Testing her! To make sure she knew, ascertaining she was who she said she was! Yes, yes, Miss Bertha had rehearsed her for this. You must tell her the name, Miss Bertha instructed.
“Her name was Enid, Enid Morgan,” Normalyn said. And so for her, in this moment, Enid was born into a real past, into the life of Marilyn Monroe. Normalyn sighed, greeting this new life of the woman she had known intimately and then not at all. To maintain her own reality of her, Normalyn said, “She was my mother; she died a few weeks ago in Texas. And she was beautiful, too—”
Mildred cautioned, “Tears will disturb your subtle makeup.”
“I’m not crying,” Normalyn denied. She would let the tears dry on her cheeks.
“Oh, yes, Enid was quite beautiful.” Mildred cherished her own memory. “You know she was my ally.”
“That’s a lie,” Normalyn prot
ested. Enid would not join with this evil woman. The violent slashes punctuating her name in the newspaper column affirmed that.
Mildred sipped the soothing sherry, allowing the matter in abeyance. “And so Enid killed herself.”
Normalyn did not react in surprise—David would have told her that. What did surprise her was that there had seemed to be a note of sadness in the woman’s voice! Faked, she dismissed.
Mildred Meadows shook her head slightly, as much as her entrenched composure would permit. “In a locked room and with pills. Like Monroe,” she concluded. “And she left you . . . what, my dear?”
They were approaching the subject of the letter, but she must not donate information.
Pretend you misunderstood, Miss Bertha counseled.
“She left me enough to get by on, for a time,” Normalyn spoke the Mayor’s words to her.

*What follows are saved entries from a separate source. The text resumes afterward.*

/-- ADMIT takes a query on a strand: its merge slot and its deadline; one whose minimum epoch is not closed is held, and meets the checks
when the hold ends (R16, R17, R37, R60, R539). -/
def State.admitQuery (s : State) (q : Nat) (x : Query) (g snap : Nat) (chk : Except Nat (Version × Nat × Image × Nat)) : State :=
  let us := if x.fields.deadlineUs = 0 then (s.tenant x.tenant).deadlineUs else x.fields.deadlineUs
  let x := { x with g, slot := (s.freeSlot g).getD 0, admittedAt := s.time, deadlineAt := s.time + us * cyclesPerUs
                    scoreMargin := s.setting 0x2500 1 150 }
  if x.fields.minEpoch > snap then s.setQuery q { x with phase := .minHold } else s.admitChecked q x snap chk

/-! ## The answer -/

/-- Has every chosen list been merged or given up? -/
def listsDone (x : Query) : Bool := x.routed && x.chosen.all fun c => c.state != .open

/-- Lists still open count as not reached, and their waiting pieces go (R154, R173). -/
def giveUpLists (x : Query) : Query :=
  { x with chosen := x.chosen.map fun c =>
      if c.state == .open then { c with state := .notReached, reserved := false, pieces := [], waiting := [] } else c }

/-- The answer from exact scores: the first k of the first context's ordered output, without what R172 dropped (R155). -/
def exactAnswer (x : Query) : List Entry :=
  let es := if x.block.isEmpty then (ctxOutput x.ctx).1 else (x.block.filter fun b => !b.dropped).map (·.entry)
  es.take x.fields.k

/-- Add a degradation reason (R36). -/
def addReason (x : Query) (n : Nat) : Query := { x with reasons := setBit x.reasons n true }

/-- Hand an answer from exact scores to EMIT. -/
def State.emitExact (s : State) (q : Nat) (x : Query) : State := s.toEmit q { x with answer := exactAnswer x }

/-- Enter the SCORE request once every item of the block is assembled or dropped, unless the model is shed (R56, R174). -/
def State.requestScore (s : State) (q : Nat) (x : Query) : State :=
  let live := x.block.filter fun b => !b.dropped
  if live.any fun b => b.payloadDue || !b.rowsDue.isEmpty then s.setQuery q { x with phase := .assembling }
  else if live.isEmpty then s.emitExact q x
  else if s.modelShed then s.emitExact q (addReason x 5)
  else match s.imageFor x with
    | some (slot, img) =>
      let s := s.setQuery q { x with phase := .scoreWait, restarted := false }
      s.request (x.g / 8) { kind := .score, owner := q, tiles := img.scoreTiles, deadlineAt := x.deadlineAt, strand := x.g % 8
                            model := slot * 2 + 1, queuedAt := s.time }
    | none => s.emitExact q (addReason x 4)

/-- Does SELECT on a strand hold a completion for which the link to EMIT has no credit (R57, R58)? It then takes nothing in. -/
def State.emitStalled (s : State) (g : Nat) : Bool := s.linkStalls g 4

/-! ## Feature rows (R361) -/

/-- The record of an item as the snapshot of a query sees it, where this module holds it. -/
def State.recordAt (s : State) (x : Query) (key : Nat) : Option Rec :=
  (s.corpus.records.find? fun kr => kr.2.ns = x.fields.ns && kr.2.idx = x.fields.idx && kr.2.key = key &&
    existsAt kr.2.insert kr.2.delete (x.snapshot.getD 0)).map (·.2)

/-- The index of a feature input for an item: the item key, a payload field, or VALUE of the attribute word (R361). The outer none: this
module does not hold the item, and the index comes with its payload (log 39). The inner none: the payload field is absent. -/
def State.featIndex (s : State) (x : Query) (key : Nat) (f : FeatSource) : Option (Option Nat) := match f with
  | .itemKey => some (some key)
  | .payload off size => (s.recordAt x key).map fun r => if off + size ≤ r.payload.length then some (field r.payload off size) else none
  | .attr => (s.recordAt x key).map fun r => some (bits r.attr 63 48)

Mildred’s lips tilted. “I see.” She adjusted the lacy collar higher about her neck. She studied the single pearl on her finger. “Monroe! Her innocent smile bled with sensuality.” Then she said with undisguised pride: “It was I, you know, who exposed her lies.” Her words shot forth in triumph: “I revealed the nude pictures! I discovered her mother was in an institution, not dead!” She calmed her words by sniffing at the goblet.
“But she wouldn’t let you destroy her.” Normalyn remembered Miss Bertha’s account of the movie star’s victorious survivals.
“Ah, but then I learned of the existence of the letter!” Mildred sighed deliriously.
Normalyn folded her hands over her purse, the letter.
Don’t be frightened of her, dearheart!
“That’s when I had to enlist David.” Mildred congratulated herself on cunning. “It was a challenge, yes—because he didn’t believe the first letter. It was the second one that convinced him.”
How could they have discovered the existence of the letter Enid had written to her, perhaps only minutes before her death, and left for her in the bedroom in Gibson? . . .
Miss Bertha clarified—
No, even she was silent now, as confused as Normalyn. Mildred’s powerful words had staked a territory that could not be avoided.